And here I thought it was just the time difference that made you keep such odd hours...
*hides cattle prod behind back, whistles innocently...*

Betsy


----------



## Steve Vernon (Feb 18, 2011)

All that I know is that the word "moderate" can also mean "fair to middling" which is a polite way of saying "sort of average" which is a long-winded way to write "dull"...


----------



## Betsy the Quilter (Oct 27, 2008)

*waves cattle prod*

Watch it, Vernon!!!


Betsy


----------



## Linjeakel (Mar 17, 2010)

Betsy the Quilter said:


> Y'all really say "the pond?" I thought that was just what Americans said you say....


Really? I thought it was what you Americans called it! *scratches head*


----------



## Betsy the Quilter (Oct 27, 2008)

Linjeakel said:


> Really? I thought it was what you Americans called it! *scratches head*


----------



## Steve Vernon (Feb 18, 2011)

Betsy the Quilter said:


> *waves cattle prod*
> 
> Watch it, Vernon!!!
> 
> ...


Hee-hee.


----------



## Steph H (Oct 28, 2008)

Ann in Arlington said:


> I'm not sure why I keep getting so much grief! I'm totally the quiet one in my family. Ask anyone. I should delete all your all comments! Libel! (Or is is slander. . . I get those confused.  )


I only remember because "speaking" is "slander" -- the two "s" words match up.

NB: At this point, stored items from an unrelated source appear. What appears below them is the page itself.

-- ==== Sys2Proof/Machine/HostOps.lean ====
section
/-! DEFINITION. The host operations (46_host_commands.md) and the illegal command (60_exceptions.md R235). A port A
operation other than RD.STATUS goes through `whenAccepted`: while `lc = BUSY` it is held (R190). -/
namespace Sys2Proof.Machine

/-! ### PREPARE (R196) -/

/-- Lines 6 to 12 of PREPARE for legal arguments. -/
def prepare (num : Config.Numerics) (fs : F64) (maxBlk nch : Nat) (s : State) : State :=
  let s := { s with dsp := { s.dsp with fs := fs, maxBlk := maxBlk, nch := nch } }
  let s := smootherIds.foldl (fun s p => smoothSnap p (smoothCoef num p s)) s
  let s := bqReset .hsf (bqReset .lsf (bqReset .hcf (bqReset .lcf s)))
  let s := satReset s
  let s := wowInit s
  clearErrors { s with lc := .idle }

/-- The test of line 3: `f >= FS_MIN and f <= FS_MAX`, false for NaN. -/
def legalFs (f : F64) : Bool := fge f Config.fsMin && fle f Config.fsMax

/-- The test of line 4. -/
def legalMaxBlk (m : Int) : Bool := decide (0 ≤ m) && decide (m ≤ (Config.blkMax : Int))

/-- The test of line 5. -/
def legalNch (k : Int) : Bool := decide (k = 1) || decide (k = 2)

/-- CMD.PREPARE as a step of the machine: the three tests in their order (R196, R233), then the preparation. -/
def commandPrepare (num : Config.Numerics) (s : State) : State :=
  if legalFs (argFs s) = false then raiseError .cfgBadFs s
  else if legalMaxBlk (argMaxBlk s) = false then raiseError .cfgBadBlock s
  else if legalNch (argNch s) = false then raiseError .cfgBadNch s
  else prepare num (argFs s) (argMaxBlk s).toNat (argNch s).toNat s

/-! ### PROCESS (R199) -/

/-- The test of line 3. -/
def legalNumSamp (n : Int) (maxBlk : Nat) : Bool := decide (0 ≤ n) && decide (n ≤ (maxBlk : Int))

/-- Lines 4 and 5: the block begins. `byp` is latched by BLOCK_START, not here. -/
def beginBlock (n : Nat) (s : State) : State :=
  { s with ctx := { s.ctx with nsamp := n, frameIdx := 0, phase := .start }, lc := .busy }

/-- CMD.PROCESS as a step of the machine. -/
def commandProcess (s : State) : State :=
  if s.lc = .unprepared then raiseError .seqNotPrepared s
  else if legalNumSamp (argNumSamp s) s.dsp.maxBlk = false then raiseError .seqBadNumSamp s
  else beginBlock (argNumSamp s).toNat s

/-! ### RELEASE (R202) -/

/-- CMD.RELEASE as a step of the machine: nothing happens in `UNPREPARED`. -/
def commandRelease (s : State) : State :=
  if s.lc = .unprepared then s else { s.loseDsp with lc := .unprepared }

/-! ### The rows of the opcode table -/

/-- CMD.PREPARE. -/
def execCmdPrepare (s : State) : Host.Outcome State Fault Refusal := whenAccepted s (commandPrepare hardwareNum s)
/-- CMD.PROCESS. -/
def execCmdProcess (s : State) : Host.Outcome State Fault Refusal := whenAccepted s (commandProcess s)
/-- CMD.RELEASE. -/
def execCmdRelease (s : State) : Host.Outcome State Fault Refusal := whenAccepted s (commandRelease s)
/-- ILLEGAL_CMD (60_exceptions.md R235): error entry with code 6, whatever the data. -/
def execIllegalCmd (_data : Word) (s : State) : Host.Outcome State Fault Refusal :=
  whenAccepted s (raiseError .illegalCmd s)

/-- WR.FS_LO (R191). -/
def execWrFsLo (data : Word) (s : State) : Host.Outcome State Fault Refusal := whenAccepted s { s with cfgFsLo := data }
/-- WR.FS_HI (R192). -/
def execWrFsHi (data : Word) (s : State) : Host.Outcome State Fault Refusal := whenAccepted s { s with cfgFsHi := data }
/-- WR.MAXBLK (R193). -/
def execWrMaxBlk (data : Word) (s : State) : Host.Outcome State Fault Refusal :=
  whenAccepted s { s with cfgMaxBlk := data }
/-- WR.NCH (R194). -/
def execWrNch (data : Word) (s : State) : Host.Outcome State Fault Refusal := whenAccepted s { s with cfgNch := data }
/-- WR.NUMSAMP (R195). -/
def execWrNumSamp (data : Word) (s : State) : Host.Outcome State Fault Refusal :=
  whenAccepted s { s with numSamp := data }

/-- RD.STATUS (R203), accepted in every `lc`. -/
def execRdStatus (s : State) : Host.Outcome State Fault Refusal := .next (s.answerA (statusWord s))
/-- RD.FS_LO (R215). -/
def execRdFsLo (s : State) : Host.Outcome State Fault Refusal := whenAccepted s (s.answerA s.cfgFsLo)
/-- RD.FS_HI (R216). -/
def execRdFsHi (s : State) : Host.Outcome State Fault Refusal := whenAccepted s (s.answerA s.cfgFsHi)
/-- RD.MAXBLK (R217). -/
def execRdMaxBlk (s : State) : Host.Outcome State Fault Refusal := whenAccepted s (s.answerA s.cfgMaxBlk)
/-- RD.NCH (R218). -/
def execRdNch (s : State) : Host.Outcome State Fault Refusal := whenAccepted s (s.answerA s.cfgNch)
/-- RD.NUMSAMP (R219). -/
def execRdNumSamp (s : State) : Host.Outcome State Fault Refusal := whenAccepted s (s.answerA s.numSamp)

/-- WR.BLK0 (R220). -/
def execWrBlk0 (idx : BitVec 13) (data : Word) (s : State) : Host.Outcome State Fault Refusal :=
  whenAccepted s (s.writeBlk .c0 idx.toNat data)
/-- WR.BLK1 (R221). -/
def execWrBlk1 (idx : BitVec 13) (data : Word) (s : State) : Host.Outcome State Fault Refusal :=
  whenAccepted s (s.writeBlk .c1 idx.toNat data)
/-- RD.BLK0 (R222). -/
def execRdBlk0 (idx : BitVec 13) (s : State) : Host.Outcome State Fault Refusal :=
  whenAccepted s (s.answerA (s.readBlk .c0 idx.toNat))
/-- RD.BLK1 (R223). -/
def execRdBlk1 (idx : BitVec 13) (s : State) : Host.Outcome State Fault Refusal :=
  whenAccepted s (s.answerA (s.readBlk .c1 idx.toNat))

/-- SETPARAM.WOWDEPTH (R206), accepted in every `lc` as every port C operation is (R204). -/
def execSetWowDepth (data : Word) (s : State) : Host.Outcome State Fault Refusal := .next (setClamp 0 data s)
/-- SETPARAM.LOWCUTFREQ (R207). -/
def execSetLowCutFreq (data : Word) (s : State) : Host.Outcome State Fault Refusal := .next (setClamp 1 data s)
/-- SETPARAM.LOWCUTQ (R208). -/
def execSetLowCutQ (data : Word) (s : State) : Host.Outcome State Fault Refusal := .next (setClamp 2 data s)
/-- SETPARAM.HIGHCUTFREQ (R209). -/
def execSetHighCutFreq (data : Word) (s : State) : Host.Outcome State Fault Refusal := .next (setClamp 3 data s)
/-- SETPARAM.HIGHCUTQ (R210). -/
def execSetHighCutQ (data : Word) (s : State) : Host.Outcome State Fault Refusal := .next (setClamp 4 data s)
/-- SETPARAM.DRIVE (R211). -/
def execSetDrive (data : Word) (s : State) : Host.Outcome State Fault Refusal := .next (setClamp 5 data s)
/-- SETPARAM.TONE (R212). -/
def execSetTone (data : Word) (s : State) : Host.Outcome State Fault Refusal := .next (setClamp 6 data s)
/-- SETPARAM.BYPASS (R213). -/
def execSetBypass (data : Word) (s : State) : Host.Outcome State Fault Refusal := .next (setClamp 7 data s)
/-- GETPARAM (R214). -/
def execGetParam (id : BitVec 3) (s : State) : Host.Outcome State Fault Refusal :=
  .next (s.answerC s.holder[holderIndex id])

end Sys2Proof.Machine
end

So writing is libel -- which has no easy way to remember other than it's what's left over after the two "s" words match up....









And yeah, you're not mean! Those other mods don't know what they're talking about! [trying my bestest to suck up so I don't get whapped....is it working??]


----------



## geoffthomas (Feb 27, 2009)

I don't know about you Steph, but while I don't like getting whapped I am very afraid of getting poked with the cattle prod.


Just sayin.....


----------



## Steph H (Oct 28, 2008)

Me and Betsy have a special Swagbucks bond....she won't prod me. Er, I hope....


----------



## Betsy the Quilter (Oct 27, 2008)

I play no favorites....


Betsy


----------